Getirdiği put ise kırmızı akikten yapılmış bir insan sureti olan Hübel idi. Aslı Habal’dır ve İbranice tam

karşılığı Rab demektir. İnsanların zihninde Rab Allah'tan Hübel’e intikal ettiği için insanların hayatını

şekillendiren de o put olmuştur.

* Mekke'deki o ticari hareketlilikten dolayı ahali, Yahudileri ve Hristiyanları, Mecûsileri, Zerdüştleri

tanıdı. O dönemde bir avuç Hanif (Fetret dönemi müminleri) vardı ve onlar Allah'a inanıp putlardan

yüz çevirdiler ama başka da bir şey bilmiyorlardı. Müşrikler bu bir grup Hanif’ten biri çıkıp dinlerine laf

ettiği zaman onlara da zulmetmişlerdir. Şirk sistemi çete de oluşturmuş durumda idi. Putlar üzerinden

para da kazanıyorlardı. Peygamber Efendimiz 35 yaşına kadar onlara hiç karışmadı. 35’ten 40’a kadar

Hira'ya gidip geldi ve yine karışmadı. İlk ayetlerle döndüğünde de karışmadı. Ne zaman ki Allah

Müzzemmil Suresinde “Gum” dedi, o zaman davet adına meseleyi başlattı.
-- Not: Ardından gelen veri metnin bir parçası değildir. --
-- ==== Sys2Proof/Machine/Lookup.lean ====
section
/-!
DEFINITION. The lookup engines (R241 to R270), the learner (R271 to R275), the aging sweeper (R276 to R278) and the
flush walker (R284).
-/

namespace Sys2Proof.Machine

/-! Engine searches. -/

/-- The index a direct-index key forms: byte 0 most significant (R259). -/
def directIndex (key : List Byte) : Nat := beVal key

/-- A prefix of a key at a length: the bits beyond it cleared (R260). -/
def maskTo (len : Nat) (key : List Byte) : List Byte :=
  let w := 8 * key.length
  beBytes key.length (beVal key / 2 ^ (w - len) * 2 ^ (w - len))

/-- The bytes ANDed with a mask (R264). -/
def andBytes (a m : List Byte) : List Byte := (List.range a.length).map (fun i => byteAt a i &&& byteAt m i)

/-- A tuple's rules and mask (R264). -/
def Dev.tuple (d : Dev) (id k : Nat) : Nat × List Byte := tget (0, []) d.fwd.tuples (64 * id + k)

/-- The set lengths of a presence vector, longest first (R260, R262). -/
def setLengths (vec width : Nat) : List Nat := ((List.range width).reverse.filter (fun i => vec.testBit i)).map (· + 1)

/-- An LPM table's filter entry for a key (R260). -/
def Dev.filterIndex (d : Dev) (id : Nat) (key : List Byte) : Nat :=
  directIndex (key.take (if d.tType id = 2 then 2 else 3))

/-- The spans of both candidate buckets. -/
def Dev.bucketSpans (d : Dev) (id aux : Nat) (key : List Byte) : List Span :=
  let b := d.buckets id aux key
  [d.bucketSpan id b.1, d.bucketSpan id b.2]

/-- The span of a direct or filter entry. -/
def Dev.entrySpan (d : Dev) (id i : Nat) : Span := ⟨id, i * d.tS id, d.tS id⟩

/-- What a lookup reads of its tables as far as it knows it: a filter first, then its probes; every tuple of a classifier
(R246, R262, R265). -/
def Dev.lookupSpans (d : Dev) (id : Nat) (key : List Byte) : List Span :=
  if !d.tReady id ∨ key.length ≠ d.tKeyLen id then []
  else match d.tType id with
    | 1 | 4 => if directIndex key < d.tN id then [d.entrySpan id (directIndex key)] else []
    | 2 | 3 =>
      let f := fld (d.tw id 0) 7 0
      let fs := d.entrySpan f (d.filterIndex id key)
      if (d.spanLines fs).all d.lineReady then
        let vec := leVal ((d.tblRead f fs.off fs.len).getD [])
        fs :: ((setLengths vec (8 * key.length)).take (fld (d.tw id 0) 11 8)).flatMap (fun l => d.bucketSpans id l (maskTo l key))
      else [fs]
    | 6 => ((List.range 64).filter (fun k => decide ((d.tuple id k).1 ≠ 0))).flatMap
        (fun k => d.bucketSpans id k (andBytes key (d.tuple id k).2))
    | _ => d.bucketSpans id 0 key

/-- The lines a lookup needs as far as it knows them (R246, R262). -/
def Dev.lookupLines (d : Dev) (id : Nat) (key : List Byte) : List Nat := (d.lookupSpans id key).flatMap d.spanLines

/-- The outcome of a lookup (R226): its code, entry index, opaque value, result data, and what it leaves to do: the slot
whose hit bit is set (entry index), the action list to apply, the learn to post and whether learn_skip counts it. -/
structure LkOut where
  code : Nat
  index : Nat
  opq : Nat
  data : List Byte
  hit : Option Nat
  act : Option Nat
  learn : Bool
  skip : Bool
  deriving DecidableEq, Repr

/-- An outcome with no entry. -/
def LkOut.none (code : Nat) : LkOut :=
  { code := code, index := 0, opq := 0, data := [], hit := .none, act := .none, learn := false, skip := false }
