-- ==== Sys2Proof/Machine/Run.lean ====
section
/-!
DEFINITION. How a meaning runs its operation on the state: on the device alone, or on the time or the identity as well.
A command that is not well formed faults.
-/

namespace Sys2Proof.Machine

/-- A command whose effect is on the device. -/
def runDev (ok : Bool) (f : Dev → Dev) (s : State) : Host.Outcome State Fault Refusal :=
  if ok then .next { s with dev := f s.dev } else .fault .noSuchUnit

/-- A command that may also set or step the time. -/
def runClk (ok : Bool) (c : Clock → Clock) (f : Dev → Dev) (s : State) : Host.Outcome State Fault Refusal :=
  if ok then .next { s with clk := c s.clk, dev := f s.dev } else .fault .noSuchUnit

/-- A command that may also change the fuses or the measurements. -/
def runIdn (ok : Bool) (n : Ident → Ident) (f : Dev → Dev) (s : State) : Host.Outcome State Fault Refusal :=
  if ok then .next { s with idn := n s.idn, dev := f s.dev } else .fault .noSuchUnit

/-- A command that may change the time and the measurements. -/
def runAll (ok : Bool) (c : Clock → Clock) (n : Ident → Ident) (f : Dev → Dev) (s : State) :
    Host.Outcome State Fault Refusal :=
  if ok then .next { s with clk := c s.clk, idn := n s.idn, dev := f s.dev } else .fault .noSuchUnit

/-- A register write reaches its block only while RESET_N is high (R569). -/
def Dev.live (f : Dev → Dev) (d : Dev) : Dev := if d.pins.resetN then f d else d

end Sys2Proof.Machine
end

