/-- The commands of a CMD ring complete (R65, R69 to R71, R184 to R187, R233, R236, R279, R281 to R284, R477 to R479, R505): a
command that ends posts its completion, a malformed one ends with its status; SEARCH and NEXT answer, a table operation or a TXN
becomes a control-plane transaction that is applied and released (or fails after a power failure: R510), and PORT_REARM, the profile commands, MSG_SEND, TASK_POST, QUOTE
and NOP have their effects. -/
def Obligations.RingCommands : Prop :=
  ∀ (s : State) (g : Nat), g < 15 → let d := s.dev
    let now := s.clk.count
    let gives := fun (i : Instr) (p : Dev → Prop) => ∃ e, exec i s = .next (s.withDev e) ∧ p e
    (∀ (u : Dev) k st rs c, let y := u.grp g
      let n := y.ix.cplProd
      y.running.find? (fun c => decide (c.index = k)) = some c → u.rb (Reg.HST_GRP_W15 g) 29 = false → y.cpl = [] → u.grpRuns g = true →
      ixDiff n y.ix.cplCons < 2 ^ u.ringLog g .cpl → st < 2 ^ 16 → let e := u.cmdEnd g k st rs
      e.hst.posted = u.hst.posted ++ [⟨g, u.ringEntry g .cpl 64 n, leBytes 4 (u.phase g .cpl n * 2 ^ 31 + st * 2 ^ 8 + c.opcode) ++
        leBytes 4 c.tag ++ leBytes 4 k ++ zeros 4 ++ padTo 48 (rs.flatMap (leBytes 4)), false⟩] ∧
      (e.grp g).ix.cplProd = ixAdd n 1 ∧ (e.grp g).running = y.running.filter (fun x => decide (x.index ≠ k))) ∧
    (∀ c, d.cmdNext g = some c → let u := d.cmdStart g c
      let k := c.index
      let ends := fun (i : Instr) (v : Dev) (st : Nat) (rs : List Nat) => exec i s = .next (s.withDev (v.cmdEnd g k st rs))
      (c.opcode = 9 → c.fieldBad 0 = false → ends (.nop g) u 0 [0]) ∧
      (c.opcode = 9 → c.fieldBad 0 = true → ends (.nop g) u 4 []) ∧
      (c.opcode = 0 ∨ 9 < c.opcode → ends (.nop g) u 3 []) ∧
      (c.opcode = 3 → c.fieldBad 1 = false → c.param 0 ≤ 111 → let p := c.param 0
        (d.portHeld p = false → ends (.portRearm g) u 0 [1]) ∧
        (d.portHeld p = true → gives (.portRearm g) (fun e => e.portHeld p = false ∧ (p < 80 → d.prtState p = 5 → d.laneTested p = false → e.prtState p ≠ 5)))) ∧
      (c.opcode = 4 → c.fieldBad 1 = false → c.param 0 ≤ 1 → ∀ bs flash,
        (c.param 0 = 1 → 336 ≤ c.lenA ∧ c.lenA ≤ 262144 ∧ bs.length = c.lenA) →
        let r := validateProfile (if c.param 0 = 1 then bs else flash) d.prf.owners (d.prf.inForce.map (·.seq))
        (∀ code off, r = .bad code off → ends (.profileStage g (.ok bs) flash) u 0 [code, off]) ∧
        (∀ p, r = .good p → gives (.profileStage g (.ok bs) flash) (fun e => e.prf = { d.prf with staged := some p }))) ∧
      (c.opcode = 5 → c.fieldBad 0 = false →
        (d.prf.applying ≠ none → ends (.profileApply g) u 5 []) ∧
        (d.prf.applying = none → d.prf.staged = none → ends (.profileApply g) u 0 [2]) ∧
        (∀ p, d.prf.applying = none → d.prf.staged = some p → d.cpFull = false ∨ resvOps d.oldProfile p = [] →
          (d.cpStops = true → ends (.profileApply g) u 0 [1]) ∧
          (d.cpStops = false → gives (.profileApply g) (fun e =>
            e.prf.inForce = d.prf.inForce ∧ e.prf.applying.map (fun a => (a.prof, a.grp, a.cmd)) = some (p, g, k))))) ∧
      (c.opcode = 6 → c.fieldBad 1 = false → c.param 0 < 2048 → c.lenA % 4 = 0 → c.lenA ≤ 64 → ∀ bs, bs.length = c.lenA → let ch := c.param 0
        (d.chanEnabled ch = false ∨ d.chanRing ch = true → ends (.msgSend g (.ok bs)) u 0 [1]) ∧
        (d.chanEnabled ch = true → d.chanRing ch = false → d.chanRoom ch = false → ends (.msgSend g (.ok bs)) u 0 [2]) ∧
        (d.chanEnabled ch = true → d.chanRing ch = false → d.chanRoom ch = true → (∀ r ∈ d.brs.recvs, r.channel ≠ ch) →
          gives (.msgSend g (.ok bs)) (fun e => (e.chan ch).lens = (d.chan ch).lens ++ [bs.length / 4]))) ∧
      (c.opcode = 7 → c.fieldBad 0 = false → c.lenA = 64 → ∀ bs, bs.length = 64 → let r := u.postRec (parseRec bs).1
        ((parseRec bs).1.hasTxn = true ∨ postable bs = false → ends (.taskPost g (.ok bs)) u 4 []) ∧
        ((parseRec bs).1.hasTxn = false → postable bs = true → ends (.taskPost g (.ok bs)) r.2 0 [r.1])) ∧
      (c.opcode = 8 → c.fieldBad 0 = false → 16 ≤ c.lenA → c.lenA ≤ 64 → ∀ bs, bs.length = c.lenA →
        (c.lenB < 496 → ends (.quote g (.ok bs)) u 2 [0, 496]) ∧
        (496 ≤ c.lenB → gives (.quote g (.ok bs)) (fun e => e.mgt.quotes.length = d.mgt.quotes.length + 1 ∧
          ∃ q ∈ e.mgt.quotes, q.nonce = bs ∧ q.ring = some (g, k)))) ∧
      (c.opcode = 1 → c.fieldBad 0 = false → c.lenA = 192 → ∀ b, b.length = 192 → let op := leAt b 0 1
        (∀ i, d.applying = false → 768 ≤ c.lenB → (op = 1 ∧ i = .search g (.ok b)) ∨ (op = 2 ∧ i = .next g (.ok b)) →
          (∀ st, u.opCheck b = some st → ends i u 0 [st]) ∧
          (u.opCheck b = none → let r := if op = 1 then (u.opTouch b).opSearch b else u.opNext b
            (r.1 = 0 → gives i (fun e => e.mem = d.mem ∧ ∃ more, e.hst.posted = d.hst.posted ++ ⟨g, c.addrB, r.2, false⟩ :: more)) ∧
            (r.1 ≠ 0 → gives i (fun e => e.mem = d.mem ∧ ∃ v : Dev, e = v.cmdEnd g k 0 [r.1] ∧ v.grp g = u.grp g)))) ∧
        (∀ i, d.cpFull = false → (op = 3 ∧ i = .insert g (.ok b)) ∨ (op = 4 ∧ i = .modify g (.ok b)) ∨ (op = 5 ∧ i = .delete g (.ok b)) ∨
            (op = 7 ∧ i = .actWrite g (.ok b)) →
          (∀ st, u.opCheck b = some st → ends i u 0 [st]) ∧
          (u.opCheck b = none → d.cpStops = true → ends i u 0 (failedWords.take 1)) ∧
          (u.opCheck b = none → d.cpStops = false → let r := u.stageElem now [] b
            (r.op = none → ends i r.dev 0 [r.st]) ∧
            (∀ o, r.op = some o → gives i (fun e => ∃ cp, e.vrn.cps = r.dev.vrn.cps ++ [cp] ∧ cp.ops = [o] ∧ cp.stage = .positioned ∧
              cp.ring = some (g, k))))) ∧
        (op = 6 → u.opCheck b = none → let t := leAt b 1 1
          (tget none d.fwd.flushes t ≠ none → ends (.flushPort g (.ok b)) u 0 [9]) ∧
          (tget none d.fwd.flushes t = none → gives (.flushPort g (.ok b)) (fun e => ∃ f, tget none e.fwd.flushes t = some f ∧ f.next = 0 ∧
            f.removed = 0 ∧ f.pinned = 0 ∧ f.ports = leVal (slice b 0x10 17))))) ∧
      (c.opcode = 2 → c.fieldBad 1 = false → 1 ≤ c.param 0 → c.param 0 ≤ 4096 → c.lenA = 192 * c.param 0 → d.cpFull = false →
        ∀ bs, bs.length = c.lenA → let r := u.stageList now 0 ((List.range (c.param 0)).map (fun i => slice bs (192 * i) 192)) []
        (d.cpStops = true → ends (.txn g (.ok bs)) u 0 failedWords) ∧
        (d.cpStops = false → r.st ≠ 0 → ends (.txn g (.ok bs)) r.dev 0 [r.st, r.index]) ∧
        (d.cpStops = false → r.st = 0 → gives (.txn g (.ok bs)) (fun e => e.vrn.cps.length = r.dev.vrn.cps.length + 1 ∧
          ∃ cp ∈ e.vrn.cps, cp.ops = r.ops ∧ cp.stage = .positioned ∧ cp.ring = some (g, k))))) ∧
    (∀ a old, d.commitReady = some (a, old) → ∃ t, exec .profileCommit s = .next t ∧ t.dev.prf.inForce = some (old.merged a.prof) ∧
      t.dev.prf.applying = none ∧ t.idn = { s.idn with meas := s.idn.meas.set 2 (extended (s.idn.meas.getD 2 []) a.prof.digest) } ∧
      t.clk = s.clk ∧ t.pending = s.pending) ∧
    (∀ q r, d.mgt.quotes = q :: r →
      (q.body = none → gives .quoteDone (fun e => e = { d with mgt := e.mgt } ∧
        e.mgt.quotes = { q with body := some (d.quoteBody s.clk s.idn q.nonce) } :: r)) ∧
      (∀ b, q.body = some b → let bytes := b ++ padTo 114 (ed448Sign (leBytes 57 s.idn.devKey) ctxQuote (phDigest b)) ++ zeros 14
        (q.ring = none → gives .quoteDone (fun e => e.mgt.gmpQuote = some bytes ∧ e.mgt.quotes.length = r.length)) ∧
        (∀ k x, q.ring = some (g, k) → (d.grp g).running.find? (fun x => decide (x.index = k)) = some x → gives .quoteDone (fun e =>
          e.mgt.quotes.length = r.length ∧ ∃ more, e.hst.posted = d.hst.posted ++ ⟨g, x.addrB, bytes, false⟩ :: more)))) ∧
    (∀ c, d.firstCp .positioned = some c → d.drained c = true → d.vrn.cbuf.length + min 1024 (c.ops.map CpOp.grans).sum ≤ 1024 →
      gives .controlPlaneApply (fun e => ∀ x ∈ e.vrn.cps, x.id = c.id → x.stage = .applied) ∧
      (∀ i bs, c.ops = [.actWrite i bs] → gives .controlPlaneApply (fun e => tget [] e.fwd.acts i = bs ∧ e.mem = d.mem ∧
        ∀ j, j ≠ i → tget [] e.fwd.acts j = tget [] d.fwd.acts j))) ∧
    (∀ c, d.firstCp .applied = some c → gives .controlPlaneRelease (fun e => e.vrn.cps = d.vrn.cps.filter (fun x => decide (x.id ≠ c.id))))
end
* Hz. Peygamberin Hanifliği kendine özgü dinini yaşama özelliğindeydi. O’nun gibi böyle bazı Hanifler

vardı; nübüvvet dönemine yetişemediler. Yetişenlerden bazıları peygambere iman etti ama bazıları

etmedi. Bunlardan biri Ümeyye İbni Ebî Salt idi, kendisi meşhur bir şairdi. Allah Resulü onun için

“Şiirleri iman etmiş ama kendisi iman etmemiş.” demiştir çünkü şiirlerinde tevhide vurgu vardır. İman

etmemesinin sebebi ise hasettir. Ebu Cehil'in iman etmemesinin sebebi de aynıdır. Asıl adı Amr b.

Hişâm olmasına rağmen Ebu Cehil denmesinin sebebi cahilliğinden değil, Efendimizin doğruyu

söylediğini bilmesine rağmen hasetliğinden İslam’a cahil kalmasından dolayıdır.

* Kur'an Peygamber Efendimize Allah'a ait iki Esma'yı kullanmaktadır: Raûf ve Rahîm. Ve Kur'an bize

şunu öğretmeye çalışıyor; O elçiye iman eden SEN de Raûf ve Rahîm olmalısın!

* Peygambersiz din olur mu?

* Peygamber dediğimiz elçi olmazsa din diye bir şey olmaz çünkü din üç temel esası gerektirir:

1. Dinin sahibi (ALLAH)

2. O sahibin sözleri (Vahiy)

3. O sözleri muhataplara ulaştıran ve öğreten elçi. (Bize en yakın olanı, bizim içimizden, insanî

özellikleri olan ama insanların Sultânı.)

* Peygamber yoksa kulluk yok! Din binası onsuz olmaz. Akılla Allah bilinir ama tanınmaz.

Tanıyabilmemiz için vahye, vahyi anlayabilmemiz için peygambere ihtiyacımız vardır.